# lemon detox diet..



## St Allie (Sep 7, 2009)

I'm starting this today..doing the ten day detox, no wine or cider allowed!

wish me luck!

hehehe

Allie


----------



## Tom (Sep 7, 2009)

Must be a late Aprils fool joke......


----------



## myakkagldwngr (Sep 7, 2009)

Good luck with it, but,,,,
I think it would be easier to do ten days of drinking so heavily you can't get out of bed to eat. Now if I could just get my wife to agree to go on it with me.


----------



## St Allie (Sep 7, 2009)

myakkagldwngr said:


> Good luck with it, but,,,,
> I think it would be easier to do ten days of drinking so heavily you can't get out of bed to eat. Now if I could just get my wife to agree to go on it with me.



hehehhe.. so far the chicken in the fridge is calling me.. but I'm resisting..

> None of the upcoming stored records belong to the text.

-- ==== Sys2Proof/Tests/Slice0.lean ====
section
/-!
SUPPORT. The model's own tests. Expected values are the spec's: 95_test_vectors.md and the tables and
examples of the rules named in each comment. The theorems `witness_…` show that the hypotheses of the
statement of that name can be met.
-/
namespace Sys2Proof.Tests
open Sys2Proof.Machine

/-! ### Small states -/

/-- `N = 4`, `W = 2`, `H = 256`. -/
def tiny : Build := ⟨2, 1, 256, .symmetric, 0x40000000⟩

/-- `N = 8`, `W = 4`, `H = 256`. -/
def eight : Build := ⟨3, 2, 256, .symmetric, 0x40000000⟩

/-- A build just after reset. -/
def idle (b : Build) : State := State.resetOf b 0 0 []

/-- A command in flight. -/
def running (op : BitVec 4) (s : State) : State := s.setStatus (acceptStatus op s.status)

/-- Samples in IN_RAM and their count. -/
def withSamples (bytes : List Byte) (count : Word) (s : State) : State :=
  (s.store inBase bytes).setInCount count

/-- A host write at an offset, at the bus address it has in the small builds. -/
def hostWrite (a d : Word) : Event := .busWrite (0x40000000 + a) d

/-- A host read at an offset, likewise. -/
def hostRead (a : Word) : Event := .busRead (0x40000000 + a)

/-- The next state, or the given one. -/
def nextOf (r : Result) (otherwise : State) : State :=
  match r with
  | .next t => t
  | .fault _ => otherwise
  | .refused _ => otherwise

/-- All frame points of a state. -/
def points (s : State) : List (Nat × Int) :=
  (List.range (displayWidth s.build)).map fun j => ((frameX s j).toNat, (frameY s j).toInt)

/-- All RES entries of a state, as DECIM reads them. -/
def results (s : State) : List Int := (resList s).map BitVec.toInt

/-- The sample bytes of V-MAG-CMD. -/
def magBytes : List Byte :=
  [0x7F, 0x00, 0x80, 0x80, 0x03, 0xFC, 0xFF, 0x01, 0x00, 0x00, 0x64, 0x64, 0xF9, 0x02, 0x01, 0x01]

/-- The sample bytes of program P2. -/
def ramp : List Byte := [10, 0, 20, 0, 30, 0, 40, 0]

/-! ### Well-formedness: each check refuses an ill-formed build (R8) -/

theorem test_legal_builds : Build.reference.legal = true ∧ tiny.legal = true ∧ eight.legal = true := by decide
theorem test_refuses_short_transform : Build.legal ⟨1, 0, 256, .symmetric, 0x40000000⟩ = false := by decide
theorem test_refuses_long_transform : Build.legal ⟨17, 0, 256, .symmetric, 0x40000000⟩ = false := by decide
theorem test_refuses_wide_display : Build.legal ⟨2, 3, 256, .symmetric, 0x40000000⟩ = false := by decide
theorem test_refuses_zero_height : Build.legal ⟨2, 1, 0, .symmetric, 0x40000000⟩ = false := by decide
theorem test_refuses_tall_display : Build.legal ⟨2, 1, 32768, .symmetric, 0x40000000⟩ = false := by decide
theorem test_every_command_is_wellFormed (i : Instr) : i.wellFormed = true := by cases i <;> rfl

/-! ### Decoding: the words of the opcode map (R111), written out byte by byte (R80) -/

theorem test_decode_nop : decode [0x00, 0x00, 0x00, 0x00] = .ok (.nop, []) := by rfl
theorem test_decode_mag : decode [0x01, 0x00, 0x00, 0x00] = .ok (.mag, []) := by rfl
theorem test_decode_win : decode [0x02, 0x00, 0x00, 0x00] = .ok (.win, []) := by rfl
theorem test_decode_fft : decode [0x03, 0x00, 0x00, 0x00] = .ok (.fft, []) := by rfl
theorem test_decode_logp : decode [0x04, 0x00, 0x00, 0x00] = .ok (.logp, []) := by rfl
theorem test_decode_shift : decode [0x05, 0x00, 0x00, 0x00] = .ok (.shift, []) := by rfl
theorem test_decode_decim : decode [0x06, 0x00, 0x00, 0x00] = .ok (.decim, []) := by rfl
theorem test_decode_magFrame : decode [0x08, 0x00, 0x00, 0x00] = .ok (.magFrame, []) := by rfl
theorem test_decode_specFrame : decode [0x09, 0x00, 0x00, 0x00, 0xAA] = .ok (.specFrame, [0xAA]) := by rfl
theorem test_decode_reserved_opcode : decode [0x07, 0x00, 0x00, 0x00] = .error (.reservedOpcode 0x7) := by rfl
theorem test_decode_reserved_bits : decode [0x09, 0x00, 0x00, 0x80] = .error (.reservedBits 0x80000009) := by rfl
theorem test_decode_too_short : decode [0x01, 0x00, 0x00] = .error (.tooShort 3) := by rfl
theorem test_encode_specFrame : encode .specFrame = [0x00000009] := by rfl
theorem test_table_word : decodeTableWord 32 8 = some .magFrame ∧ decodeTableWord 32 0x107 = none := by decide

/-! ### Reset and the fetch of a command -/

/-- R58, R36, R37: the reference build after reset. -/
theorem test_reset_registers :
    (memRead State.reset 0x004, memRead State.reset 0x008, memRead State.reset 0x010,
      memRead State.reset 0x01C, irq State.reset) =
    (some 0x00000A0D, some 0x00000100, some 0, some 0x00010000, false) := by decide

/-- R220: a loaded command is the very next step's. -/
theorem test_fetch_runs_nop :
    (nextOf (step (State.reset.withFetchWord 32 0)) State.reset).status = ⟨false, true, false, false, 0⟩ := by
  decide

/-- R241: a loaded word that is no command is rejected by the very next step. -/
theorem test_fetch_rejects_reserved :
    (nextOf (step ((idle tiny).withFetchWord 32 7)) (idle tiny)).errCmd = 7 := by decide

/-! ### The commands (95_test_vectors.md, Part 2) -/

/-- V-NOP. -/
theorem test_nop : statusWord (nextOf (exec .nop (running 0 (idle tiny))) (idle tiny)).status = 0x00000002 := by
  decide

/-- V-MAG-CMD, IN_COUNT 7. -/
theorem test_mag_odd_count :
    results (nextOf (exec .mag (withSamples magBytes 7 (idle eight))) (idle eight)) =
      [127, 192, 5, 0, 0, 0, 0, 0] := by decide +kernel

/-- V-MAG-CMD, IN_COUNT 0xFFFFFFFF. -/
theorem test_mag_long_count :
    results (nextOf (exec .mag (withSamples magBytes 0xFFFFFFFF (idle eight))) (idle eight)) =
      [127, 192, 5, 1, 0, 150, 8, 1] := by decide +kernel

/-- V-WIN, third row: negative samples times +0.0. -/
theorem test_win_signed_zeros :
    workList (nextOf (exec .win (withSamples [0xFD, 0, 5, 0xFE, 0xF9, 4, 9, 0x80] 8 (idle tiny))) (idle tiny)) =
      [(0x8000000000000000, 0), (0x400E000000000000, 0xBFF8000000000000),
       (0xC015000000000000, 0x4008000000000000), (0, 0x8000000000000000)] := by decide +kernel

/-- V-WIN, fourth row: IN_COUNT 5. -/
theorem test_win_zero_fill :
    workList (nextOf (exec .win (withSamples ramp 5 (idle tiny))) (idle tiny)) =
      [(0, 0), (0x402E000000000000, 0), (0, 0), (0, 0)] := by decide +kernel
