-- ==== Sys2Proof/Word.lean ====
section
/-! DEFINITION. The word types of the machine and their plainest arithmetic. -/

namespace Sys2Proof

/-- A 64-bit scalar value (R11). -/
abbrev Word := BitVec 64

/-- One byte. -/
abbrev Byte := BitVec 8

/-- The 32 bits of an instruction (R78). -/
abbrev IWord := BitVec 32

/-- A vector register: 2,048 bytes, byte k in bits 8k+7 to 8k (R12). -/
abbrev VReg := BitVec 16384

/-- A predicate register (R19). -/
abbrev PReg := BitVec 4096

/-- A tile accumulator: 128 rows of 96 FP32 columns in row-major order (R20). -/
abbrev Tile := BitVec 393216

end Sys2Proof
end

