/-- Class 10 (R100, R101). -/
def decodeClass10 (w : IWord) : Option Instr :=
  match (bitsAt w 0 5).toNat with
  | 0 => row w 0xF0001FFF#32 0xA0000000#32 (.pand (bitsAt w 23 5) (bitsAt w 18 5) (bitsAt w 13 5))
  | 1 => row w 0xF0001FFF#32 0xA0000001#32 (.por (bitsAt w 23 5) (bitsAt w 18 5) (bitsAt w 13 5))
  | 2 => row w 0xF0001FFF#32 0xA0000002#32 (.pxor (bitsAt w 23 5) (bitsAt w 18 5) (bitsAt w 13 5))
  | 3 => row w 0xF0001FFF#32 0xA0000003#32 (.pandn (bitsAt w 23 5) (bitsAt w 18 5) (bitsAt w 13 5))
  | 4 => row w 0xF07FFFFF#32 0xA0000004#32 (.pset (bitsAt w 23 5))
  | 5 => row w 0xF07FFFFF#32 0xA0000005#32 (.pclr (bitsAt w 23 5))
  | 6 => row w 0xF003FFFF#32 0xA0000006#32 (.pmov (bitsAt w 23 5) (bitsAt w 18 5))
  | 7 => row w 0xF003FFFF#32 0xA0000007#32 (.pexitb (bitsAt w 23 5) (bitsAt w 18 5))
  | 8 => row w 0xF003FFFF#32 0xA0000008#32 (.pexita (bitsAt w 23 5) (bitsAt w 18 5))
  | 9 => row w 0xF003FFFF#32 0xA0000009#32 (.pfirst (bitsAt w 23 5) (bitsAt w 18 5))
  | 10 => row w 0xF003FFFF#32 0xA000000A#32 (.pcnt (bitsAt w 23 5) (bitsAt w 18 5))
  | 11 => row w 0xF003FFFF#32 0xA000000B#32 (.pidx (bitsAt w 23 5) (bitsAt w 18 5))
  | 16 => row w 0xF000003F#32 0xA0000010#32 (.vcmpEq (bitsAt w 23 5) (bitsAt w 17 6) (bitsAt w 11 6) (bitsAt w 10 1) (bitsAt w 9 1) (bitsAt w 6 3))
  | 17 => row w 0xF000003F#32 0xA0000011#32 (.vcmpNe (bitsAt w 23 5) (bitsAt w 17 6) (bitsAt w 11 6) (bitsAt w 10 1) (bitsAt w 9 1) (bitsAt w 6 3))
  | 18 => row w 0xF000003F#32 0xA0000012#32 (.vcmpLt (bitsAt w 23 5) (bitsAt w 17 6) (bitsAt w 11 6) (bitsAt w 10 1) (bitsAt w 9 1) (bitsAt w 6 3))
  | 19 => row w 0xF000003F#32 0xA0000013#32 (.vcmpLe (bitsAt w 23 5) (bitsAt w 17 6) (bitsAt w 11 6) (bitsAt w 10 1) (bitsAt w 9 1) (bitsAt w 6 3))
  | 20 => row w 0xF000003F#32 0xA0000014#32 (.vcmpLtz (bitsAt w 23 5) (bitsAt w 17 6) (bitsAt w 11 6) (bitsAt w 10 1) (bitsAt w 9 1) (bitsAt w 6 3))
  | 21 => row w 0xF000003F#32 0xA0000015#32 (.vcmpLez (bitsAt w 23 5) (bitsAt w 17 6) (bitsAt w 11 6) (bitsAt w 10 1) (bitsAt w 9 1) (bitsAt w 6 3))
  | 22 => row w 0xF000003F#32 0xA0000016#32 (.vfcmpEq (bitsAt w 23 5) (bitsAt w 17 6) (bitsAt w 11 6) (bitsAt w 10 1) (bitsAt w 9 1) (bitsAt w 6 3))
  | 23 => row w 0xF000003F#32 0xA0000017#32 (.vfcmpNe (bitsAt w 23 5) (bitsAt w 17 6) (bitsAt w 11 6) (bitsAt w 10 1) (bitsAt w 9 1) (bitsAt w 6 3))
  | 24 => row w 0xF000003F#32 0xA0000018#32 (.vfcmpLt (bitsAt w 23 5) (bitsAt w 17 6) (bitsAt w 11 6) (bitsAt w 10 1) (bitsAt w 9 1) (bitsAt w 6 3))
  | 25 => row w 0xF000003F#32 0xA0000019#32 (.vfcmpLe (bitsAt w 23 5) (bitsAt w 17 6) (bitsAt w 11 6) (bitsAt w 10 1) (bitsAt w 9 1) (bitsAt w 6 3))
  | 26 => row w 0xF000003F#32 0xA000001A#32 (.vfcmpUn (bitsAt w 23 5) (bitsAt w 17 6) (bitsAt w 11 6) (bitsAt w 10 1) (bitsAt w 9 1) (bitsAt w 6 3))
  | _ => none

/-- Class 11 (R98, R99). -/
def decodeClass11 (w : IWord) : Option Instr :=
  match (bitsAt w 0 5).toNat with
  | 0 => row w 0xF000021F#32 0xB0000000#32 (.vslup (bitsAt w 22 6) (bitsAt w 16 6) (bitsAt w 11 5) (bitsAt w 10 1 ++ bitsAt w 5 4))
  | 1 => row w 0xF000021F#32 0xB0000001#32 (.vsldn (bitsAt w 22 6) (bitsAt w 16 6) (bitsAt w 11 5) (bitsAt w 10 1 ++ bitsAt w 5 4))
  | 2 => row w 0xF00003FF#32 0xB0000002#32 (.vcompress (bitsAt w 22 6) (bitsAt w 16 6) (bitsAt w 10 6))
  | 3 => row w 0xF00003FF#32 0xB0000003#32 (.vexpand (bitsAt w 22 6) (bitsAt w 16 6) (bitsAt w 10 6))
  | 4 => row w 0xF00003FF#32 0xB0000004#32 (.vperm (bitsAt w 22 6) (bitsAt w 16 6) (bitsAt w 10 6))
  | 5 => row w 0xF03FFFFF#32 0xB0000005#32 (.vid (bitsAt w 22 6))
  | 6 => row w 0xF000FFFF#32 0xB0000006#32 (.viota (bitsAt w 22 6) (bitsAt w 16 6))
  | 7 => row w 0xF000001F#32 0xB0000007#32 (.vmerge (bitsAt w 22 6) (bitsAt w 16 6) (bitsAt w 10 6) (bitsAt w 9 1) (bitsAt w 8 1) (bitsAt w 5 3))
  | 8 => row w 0xF000FFFF#32 0xB0000008#32 (.vbcast (bitsAt w 22 6) (bitsAt w 16 6))
  | 9 => row w 0xF00003FF#32 0xB0000009#32 (.vextr (bitsAt w 22 6) (bitsAt w 16 6) (bitsAt w 10 6))
  | 10 => row w 0xF00003FF#32 0xB000000A#32 (.vins (bitsAt w 22 6) (bitsAt w 16 6) (bitsAt w 10 6))
  | 11 => row w 0xF000FFFF#32 0xB000000B#32 (.vrsum (bitsAt w 22 6) (bitsAt w 16 6))
  | 12 => row w 0xF000FFFF#32 0xB000000C#32 (.vrmax (bitsAt w 22 6) (bitsAt w 16 6))
  | 13 => row w 0xF000FFFF#32 0xB000000D#32 (.vrmin (bitsAt w 22 6) (bitsAt w 16 6))
  | 14 => row w 0xF000FFFF#32 0xB000000E#32 (.vfrsum (bitsAt w 22 6) (bitsAt w 16 6))
  | 15 => row w 0xF000FFFF#32 0xB000000F#32 (.vfrsumo (bitsAt w 22 6) (bitsAt w 16 6))
  | 16 => row w 0xF000FFFF#32 0xB0000010#32 (.vfrmax (bitsAt w 22 6) (bitsAt w 16 6))
  | 17 => row w 0xF000FFFF#32 0xB0000011#32 (.vfrmin (bitsAt w 22 6) (bitsAt w 16 6))
  | 18 => row w 0xF00003FF#32 0xB0000012#32 (.vrscl (bitsAt w 22 6) (bitsAt w 16 6) (bitsAt w 10 6))
  | 19 => row w 0xF000FFFF#32 0xB0000013#32 (.vargmax (bitsAt w 22 6) (bitsAt w 16 6))
  | 20 => row w 0xF000FF1F#32 0xB0000014#32 (.vpsplit (bitsAt w 22 6) (bitsAt w 16 6) (bitsAt w 5 3))
  | 21 => row w 0xF000FF1F#32 0xB0000015#32 (.vpjoin (bitsAt w 22 6) (bitsAt w 16 6) (bitsAt w 5 3))
  | 22 => row w 0xF000FDFF#32 0xB0000016#32 (.vpadd (bitsAt w 22 6) (bitsAt w 16 6) (bitsAt w 9 1))
  | _ => none

/-- Class 12 (R102 to R104). -/
def decodeClass12 (w : IWord) : Option Instr :=
  match (bitsAt w 0 5).toNat with
  | 0 => row w 0xF001FFFF#32 0xC0000000#32 (.vld (bitsAt w 22 6) (bitsAt w 17 5))
  | 1 => row w 0xF001FFFF#32 0xC0000001#32 (.vlds (bitsAt w 22 6) (bitsAt w 17 5))
  | 2 => row w 0xF000039F#32 0xC0000002#32 (.vldx (bitsAt w 22 6) (bitsAt w 17 5) (bitsAt w 11 6) (bitsAt w 10 1) (bitsAt w 5 2))
  | 3 => row w 0xF001FFFF#32 0xC0000003#32 (.vldf (bitsAt w 22 6) (bitsAt w 17 5))
  | 4 => row w 0xF001FBFF#32 0xC0000004#32 (.vst (bitsAt w 22 6) (bitsAt w 17 5) (bitsAt w 10 1))
  | 5 => row w 0xF001FBFF#32 0xC0000005#32 (.vsts (bitsAt w 22 6) (bitsAt w 17 5) (bitsAt w 10 1))
  | 6 => row w 0xF000039F#32 0xC0000006#32 (.vstx (bitsAt w 22 6) (bitsAt w 17 5) (bitsAt w 11 6) (bitsAt w 10 1) (bitsAt w 5 2))
  | 7 => row w 0xF000031F#32 0xC0000007#32 (.vscadd (bitsAt w 22 6) (bitsAt w 17 5) (bitsAt w 11 6) (bitsAt w 10 1) (bitsAt w 7 1) (bitsAt w 5 2))
  | 8 => row w 0xF001FFDF#32 0xC0000008#32 (.vmerget (bitsAt w 22 6) (bitsAt w 17 5) (bitsAt w 5 1))
  | 9 => row w 0xF000049F#32 0xC0000009#32 (.vpld (bitsAt w 22 6) (bitsAt w 17 5) (bitsAt w 11 6) (bitsAt w 8 2) (bitsAt w 5 2))
  | 10 => row w 0xF00004BF#32 0xC000000A#32 (.vpst (bitsAt w 22 6) (bitsAt w 17 5) (bitsAt w 11 6) (bitsAt w 8 2) (bitsAt w 6 1))
  | 11 => row w 0xF001FCFF#32 0xC000000B#32 (.vxpand (bitsAt w 22 6) (bitsAt w 17 5) (bitsAt w 8 2))
  | 12 => row w 0xF001FFFF#32 0xC000000C#32 (.vbind (bitsAt w 22 6) (bitsAt w 17 5))
  | 13 => row w 0xF03FFFFF#32 0xC000000D#32 (.vunbind (bitsAt w 22 6))
  | _ => none

/-- Class 13 (R106 to R108). -/
def decodeClass13 (w : IWord) : Option Instr :=
  match (bitsAt w 0 5).toNat with
  | 0 => row w 0xFFFFFF1F#32 0xD0000000#32 (.mattach (bitsAt w 5 3))
  | 1 => row w 0xFFFFFFFF#32 0xD0000001#32 .mdetach
  | 2 => row w 0xF3FFFFFF#32 0xD0000002#32 (.mzero (bitsAt w 26 2))
  | 3 => row w 0xF00000DF#32 0xD0000003#32 (.mxacc (bitsAt w 26 2) (bitsAt w 20 6) (bitsAt w 14 6) (bitsAt w 13 1) (bitsAt w 12 1) (bitsAt w 8 4) (bitsAt w 5 1))
  | 4 => row w 0xF00000DF#32 0xD0000004#32 (.mxsub (bitsAt w 26 2) (bitsAt w 20 6) (bitsAt w 14 6) (bitsAt w 13 1) (bitsAt w 12 1) (bitsAt w 8 4) (bitsAt w 5 1))
  | 5 => row w 0xF0003FFF#32 0xD0000005#32 (.mrowv (bitsAt w 26 2) (bitsAt w 20 6) (bitsAt w 14 6))
  | 6 => row w 0xF0003FFF#32 0xD0000006#32 (.mcolv (bitsAt w 26 2) (bitsAt w 20 6) (bitsAt w 14 6))
  | 7 => row w 0xF0003FFF#32 0xD0000007#32 (.mvrow (bitsAt w 26 2) (bitsAt w 20 6) (bitsAt w 14 6))
  | 8 => row w 0xF00FFFFF#32 0xD0000008#32 (.mtst (bitsAt w 26 2) (bitsAt w 20 6))
  | 9 => row w 0xF00FFFFF#32 0xD0000009#32 (.mtld (bitsAt w 26 2) (bitsAt w 20 6))
  | _ => none

/-- Class 14 (R109). -/
def decodeClass14 (w : IWord) : Option Instr :=
  match (bitsAt w 0 5).toNat with
  | 0 => row w 0xF000007F#32 0xE0000000#32 (.cpy (bitsAt w 23 5) (bitsAt w 18 5) (bitsAt w 13 5) (bitsAt w 7 6))
  | 1 => row w 0xF003E07F#32 0xE0000001#32 (.cpyg (bitsAt w 23 5) (bitsAt w 18 5) (bitsAt w 7 6))
  | 2 => row w 0xF003FFFF#32 0xE0000002#32 (.cpyx (bitsAt w 23 5) (bitsAt w 18 5))
  | 3 => row w 0xFF80007F#32 0xE0000003#32 (.kzone (bitsAt w 18 5) (bitsAt w 13 5) (bitsAt w 7 6))
  | 4 => row w 0xF0001FFF#32 0xE0000004#32 (.krsv (bitsAt w 23 5) (bitsAt w 18 5) (bitsAt w 13 5))
  | 5 => row w 0xF000001F#32 0xE0000005#32 (.ksend (bitsAt w 23 5) (bitsAt w 18 5) (bitsAt w 13 5) (bitsAt w 7 6) (bitsAt w 5 2))
  | 6 => row w 0xF0001FFF#32 0xE0000006#32 (.kwait (bitsAt w 23 5) (bitsAt w 18 5) (bitsAt w 13 5))
  | 7 => row w 0xFF801FFF#32 0xE0000007#32 (.krel (bitsAt w 18 5) (bitsAt w 13 5))
  | 8 => row w 0xF0001FFF#32 0xE0000008#32 (.kstat (bitsAt w 23 5) (bitsAt w 18 5) (bitsAt w 13 5))
  | 9 => row w 0xF003FFFF#32 0xE0000009#32 (.tlrd (bitsAt w 23 5) (bitsAt w 18 5))
  | 10 => row w 0xF0001FFF#32 0xE000000A#32 (.tlwait (bitsAt w 23 5) (bitsAt w 18 5) (bitsAt w 13 5))
  | 11 => row w 0xFF801FFF#32 0xE000000B#32 (.tlsig (bitsAt w 18 5) (bitsAt w 13 5))
  | 12 => row w 0xF003FFFF#32 0xE000000C#32 (.launch (bitsAt w 23 5) (bitsAt w 18 5))
  | 13 => row w 0xFFFFFFFF#32 0xE000000D#32 .waitslot
  | 14 => row w 0xFF801FFF#32 0xE000000E#32 (.post (bitsAt w 18 5) (bitsAt w 13 5))
  | 15 => row w 0xF003FFFF#32 0xE000000F#32 (.wait (bitsAt w 23 5) (bitsAt w 18 5))
  | 16 => row w 0xF07FFFFF#32 0xE0000010#32 (.gbarw (bitsAt w 23 5))
  | 17 => row w 0xFF801FFF#32 0xE0000011#32 (.barinit (bitsAt w 18 5) (bitsAt w 13 5))
  | 18 => row w 0xF003FFFF#32 0xE0000012#32 (.barwait (bitsAt w 23 5) (bitsAt w 18 5))
  | _ => none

I'm too old to survive a 10 day drinking binge!


----------



## smurfe (Sep 7, 2009)

I have thought in the past of doing a detox as well but never could find the time where I could spend 2 straight weeks sitting on the toilet or at least being really close to one 24/7


----------



## St Allie (Sep 7, 2009)

smurfe said:


> I have thought in the past of doing a detox as well but never could find the time where I could spend 2 straight weeks sitting on the toilet or at least being really close to one 24/7



heheheh Steve,

having never done a detox before..I think the worst of it is drinking the litre of salty water for breakfast... yuck.. supposed to feel energetic and fabulous by day 4.. we shall see!

Allie


----------



## Malkore (Sep 8, 2009)

I'm a moderator on a fitness and nutrition forum.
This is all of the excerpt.